Qifan Chen has posted comments on this change. ( 
http://gerrit.cloudera.org:8080/18023 )

Change subject: IMPALA-7942: Add query hints for cardinalities and selectivities
......................................................................


Patch Set 3:

(16 comments)

The idea behind this patch provides great value and I like it a lot.

My concern for this patch is that the hint can only be applied to simple 
predicate. I wonder if we can allow hints to complex predicates, such as

select * from t where (t.a > 1 or t.a < 1000) /* +selectivity (0.4) */

http://gerrit.cloudera.org:8080/#/c/18023/3//COMMIT_MSG
Commit Message:

http://gerrit.cloudera.org:8080/#/c/18023/3//COMMIT_MSG@9
PS3, Line 9: use
nit uses


http://gerrit.cloudera.org:8080/#/c/18023/3//COMMIT_MSG@10
PS3, Line 10: , other predicates
nit. remove?


http://gerrit.cloudera.org:8080/#/c/18023/3//COMMIT_MSG@11
PS3, Line 11: set these stats
            : manually in query to help us get better CBO.
nit. to reduce such errors.


http://gerrit.cloudera.org:8080/#/c/18023/3//COMMIT_MSG@20
PS3, Line 20: But
nit remove


http://gerrit.cloudera.org:8080/#/c/18023/3//COMMIT_MSG@21
PS3, Line 21: hint value only valid when table does not have stats or stats is
nit is valid


http://gerrit.cloudera.org:8080/#/c/18023/3//COMMIT_MSG@22
PS3, Line 22: corrupt.
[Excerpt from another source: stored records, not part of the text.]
/-! ## windowStep -/

@[simp] theorem windowStep_now (q : Port) (p : Part) : (windowStep q p).now = p.now := by unfold windowStep; split <;> simp
@[simp] theorem windowStep_straps (q : Port) (p : Part) : (windowStep q p).straps = p.straps := by unfold windowStep; split <;> simp
@[simp] theorem windowStep_tracker (q : Port) (p : Part) : (windowStep q p).tracker = p.tracker := by unfold windowStep; split <;> simp
@[simp] theorem windowStep_context (q : Port) (p : Part) : (windowStep q p).context = p.context := by unfold windowStep; split <;> simp
@[simp] theorem windowStep_corners (q : Port) (p : Part) : (windowStep q p).corners = p.corners := by unfold windowStep; split <;> simp
@[simp] theorem windowStep_control (q : Port) (p : Part) : (windowStep q p).control = p.control := by unfold windowStep; split <;> simp
@[simp] theorem windowStep_schedule (q : Port) (p : Part) : (windowStep q p).schedule = p.schedule := by unfold windowStep; split <;> simp
@[simp] theorem windowStep_selection (q : Port) (p : Part) : (windowStep q p).selection = p.selection := by unfold windowStep; split <;> simp
@[simp] theorem windowStep_store (q : Port) (p : Part) : (windowStep q p).store = p.store := by unfold windowStep; split <;> simp
@[simp] theorem windowStep_pwm (q : Port) (p : Part) : (windowStep q p).pwm = p.pwm := by unfold windowStep; split <;> simp
@[simp] theorem windowStep_supply (q : Port) (p : Part) : (windowStep q p).supply = p.supply := by unfold windowStep; split <;> simp
@[simp] theorem windowStep_intervalAt (q : Port) (p : Part) : (windowStep q p).intervalAt = p.intervalAt := by unfold windowStep; split <;> simp
@[simp] theorem windowStep_link (q : Port) (p : Part) : (windowStep q p).link = p.link := by unfold windowStep; split <;> simp
@[simp] theorem windowStep_slot (q : Port) (p : Part) : (windowStep q p).slot = p.slot := by unfold windowStep; split <;> simp
@[simp] theorem windowStep_params (q : Port) (p : Part) : (windowStep q p).params = p.params := by unfold windowStep; split <;> simp
@[simp] theorem windowStep_globals (q : Port) (p : Part) : (windowStep q p).globals = p.globals := by unfold windowStep; split <;> simp
@[simp] theorem windowStep_pins (q : Port) (p : Part) : (windowStep q p).pins = p.pins := by unfold windowStep; split <;> simp
@[simp] theorem windowStep_corner (q : Port) (d : Corner) (p : Part) : (windowStep q p).corner d = p.corner d := by unfold windowStep; split <;> simp

/-! ## intervalEnd -/

@[simp] theorem intervalEnd_now (q : Port) (p : Part) : (intervalEnd q p).now = p.now := by simp [intervalEnd]
@[simp] theorem intervalEnd_straps (q : Port) (p : Part) : (intervalEnd q p).straps = p.straps := by simp [intervalEnd]
@[simp] theorem intervalEnd_control (q : Port) (p : Part) : (intervalEnd q p).control = p.control := by simp [intervalEnd]
@[simp] theorem intervalEnd_schedule (q : Port) (p : Part) : (intervalEnd q p).schedule = p.schedule := by simp [intervalEnd]
@[simp] theorem intervalEnd_selection (q : Port) (p : Part) : (intervalEnd q p).selection = p.selection := by simp [intervalEnd]
@[simp] theorem intervalEnd_store (q : Port) (p : Part) : (intervalEnd q p).store = p.store := by simp [intervalEnd]
@[simp] theorem intervalEnd_pwm (q : Port) (p : Part) : (intervalEnd q p).pwm = p.pwm := by simp [intervalEnd]
@[simp] theorem intervalEnd_supply (q : Port) (p : Part) : (intervalEnd q p).supply = p.supply := by simp [intervalEnd]
@[simp] theorem intervalEnd_intervalAt (q : Port) (p : Part) : (intervalEnd q p).intervalAt = p.intervalAt := by simp [intervalEnd]
@[simp] theorem intervalEnd_link (q : Port) (p : Part) : (intervalEnd q p).link = p.link := by simp [intervalEnd]
@[simp] theorem intervalEnd_slot (q : Port) (p : Part) : (intervalEnd q p).slot = p.slot := by simp [intervalEnd]
@[simp] theorem intervalEnd_params (q : Port) (p : Part) : (intervalEnd q p).params = p.params := by simp [intervalEnd]
@[simp] theorem intervalEnd_globals (q : Port) (p : Part) : (intervalEnd q p).globals = p.globals := by simp [intervalEnd]
@[simp] theorem intervalEnd_pins (q : Port) (p : Part) : (intervalEnd q p).pins = p.pins := by simp [intervalEnd]

/-! ## cornerAtEngaged -/

@[simp] theorem cornerAtEngaged_now (c : Corner) (p : Part) : (cornerAtEngaged c p).now = p.now := by unfold cornerAtEngaged; split <;> first | rfl | (split <;> simp)
@[simp] theorem cornerAtEngaged_straps (c : Corner) (p : Part) : (cornerAtEngaged c p).straps = p.straps := by unfold cornerAtEngaged; split <;> first | rfl | (split <;> simp)
@[simp] theorem cornerAtEngaged_tracker (c : Corner) (p : Part) : (cornerAtEngaged c p).tracker = p.tracker := by unfold cornerAtEngaged; split <;> first | rfl | (split <;> simp)
@[simp] theorem cornerAtEngaged_context (c : Corner) (p : Part) : (cornerAtEngaged c p).context = p.context := by unfold cornerAtEngaged; split <;> first | rfl | (split <;> simp)
@[simp] theorem cornerAtEngaged_control (c : Corner) (p : Part) : (cornerAtEngaged c p).control = p.control := by unfold cornerAtEngaged; split <;> first | rfl | (split <;> simp)
@[simp] theorem cornerAtEngaged_schedule (c : Corner) (p : Part) : (cornerAtEngaged c p).schedule = p.schedule := by unfold cornerAtEngaged; split <;> first | rfl | (split <;> simp)
@[simp] theorem cornerAtEngaged_selection (c : Corner) (p : Part) : (cornerAtEngaged c p).selection = p.selection := by unfold cornerAtEngaged; split <;> first | rfl | (split <;> simp)
@[simp] theorem cornerAtEngaged_store (c : Corner) (p : Part) : (cornerAtEngaged c p).store = p.store := by unfold cornerAtEngaged; split <;> first | rfl | (split <;> simp)
@[simp] theorem cornerAtEngaged_pwm (c : Corner) (p : Part) : (cornerAtEngaged c p).pwm = p.pwm := by unfold cornerAtEngaged; split <;> first | rfl | (split <;> simp)
@[simp] theorem cornerAtEngaged_supply (c : Corner) (p : Part) : (cornerAtEngaged c p).supply = p.supply := by unfold cornerAtEngaged; split <;> first | rfl | (split <;> simp)
@[simp] theorem cornerAtEngaged_portS (c : Corner) (p : Part) : (cornerAtEngaged c p).portS = p.portS := by unfold cornerAtEngaged; split <;> first | rfl | (split <;> simp)
@[simp] theorem cornerAtEngaged_portW (c : Corner) (p : Part) : (cornerAtEngaged c p).portW = p.portW := by unfold cornerAtEngaged; split <;> first | rfl | (split <;> simp)
@[simp] theorem cornerAtEngaged_intervalAt (c : Corner) (p : Part) : (cornerAtEngaged c p).intervalAt = p.intervalAt := by unfold cornerAtEngaged; split <;> first | rfl | (split <;> simp)
@[simp] theorem cornerAtEngaged_link (c : Corner) (p : Part) : (cornerAtEngaged c p).link = p.link := by unfold cornerAtEngaged; split <;> first | rfl | (split <;> simp)
@[simp] theorem cornerAtEngaged_slot (c : Corner) (p : Part) : (cornerAtEngaged c p).slot = p.slot := by unfold cornerAtEngaged; split <;> first | rfl | (split <;> simp)
@[simp] theorem cornerAtEngaged_params (c : Corner) (p : Part) : (cornerAtEngaged c p).params = p.params := by unfold cornerAtEngaged; split <;> first | rfl | (split <;> simp)
@[simp] theorem cornerAtEngaged_globals (c : Corner) (p : Part) : (cornerAtEngaged c p).globals = p.globals := by unfold cornerAtEngaged; split <;> first | rfl | (split <;> simp)
@[simp] theorem cornerAtEngaged_pins (c : Corner) (p : Part) : (cornerAtEngaged c p).pins = p.pins := by unfold cornerAtEngaged; split <;> first | rfl | (split <;> simp)
@[simp] theorem cornerAtEngaged_port (c : Corner) (r : Port) (p : Part) : (cornerAtEngaged c p).port r = p.port r := by unfold cornerAtEngaged; split <;> first | rfl | (split <;> simp)

/-! ## enterEngaged -/

@[simp] theorem enterEngaged_now (p : Part) : (enterEngaged p).now = p.now := by simp [enterEngaged, forCorners]
@[simp] theorem enterEngaged_straps (p : Part) : (enterEngaged p).straps = p.straps := by simp [enterEngaged, forCorners]
@[simp] theorem enterEngaged_tracker (p : Part) : (enterEngaged p).tracker = p.tracker := by simp [enterEngaged, forCorners]
@[simp] theorem enterEngaged_context (p : Part) : (enterEngaged p).context = p.context := by simp [enterEngaged, forCorners]
@[simp] theorem enterEngaged_schedule (p : Part) : (enterEngaged p).schedule = p.schedule := by simp [enterEngaged, forCorners]
@[simp] theorem enterEngaged_selection (p : Part) : (enterEngaged p).selection = p.selection := by simp [enterEngaged, forCorners]
@[simp] theorem enterEngaged_store (p : Part) : (enterEngaged p).store = p.store := by simp [enterEngaged, forCorners]
@[simp] theorem enterEngaged_pwm (p : Part) : (enterEngaged p).pwm = p.pwm := by simp [enterEngaged, forCorners]
@[simp] theorem enterEngaged_supply (p : Part) : (enterEngaged p).supply = p.supply := by simp [enterEngaged, forCorners]
@[simp] theorem enterEngaged_portS (p : Part) : (enterEngaged p).portS = p.portS := by simp [enterEngaged, forCorners]
@[simp] theorem enterEngaged_portW (p : Part) : (enterEngaged p).portW = p.portW := by simp [enterEngaged, forCorners]
@[simp] theorem enterEngaged_intervalAt (p : Part) : (enterEngaged p).intervalAt = p.intervalAt := by simp [enterEngaged, forCorners]
@[simp] theorem enterEngaged_link (p : Part) : (enterEngaged p).link = p.link := by simp [enterEngaged, forCorners]
@[simp] theorem enterEngaged_slot (p : Part) : (enterEngaged p).slot = p.slot := by simp [enterEngaged, forCorners]
@[simp] theorem enterEngaged_params (p : Part) : (enterEngaged p).params = p.params := by simp [enterEngaged, forCorners]
@[simp] theorem enterEngaged_globals (p : Part) : (enterEngaged p).globals = p.globals := by simp [enterEngaged, forCorners]
@[simp] theorem enterEngaged_pins (p : Part) : (enterEngaged p).pins = p.pins := by simp [enterEngaged, forCorners]
@[simp] theorem enterEngaged_port (r : Port) (p : Part) : (enterEngaged p).port r = p.port r := by simp [enterEngaged, forCorners]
Otherwise, Impala will use table original stats.
I think we should raise a warning when the hint is not used.


http://gerrit.cloudera.org:8080/#/c/18023/3//COMMIT_MSG@24
PS3, Line 24: :
in non-compounding form.


http://gerrit.cloudera.org:8080/#/c/18023/3//COMMIT_MSG@24
PS3, Line 24: For 'SELECTIVITY' hint, we can use in these predicates:
nit. types of


http://gerrit.cloudera.org:8080/#/c/18023/3//COMMIT_MSG@49
PS3, Line 49: maybe does not take effect as you
            : expected.
> nit: might not take the expected effect
I wonder why we can not assign a selectivity to a complex predicate in this 
patch, as it is usually difficult to figure such selectivity out.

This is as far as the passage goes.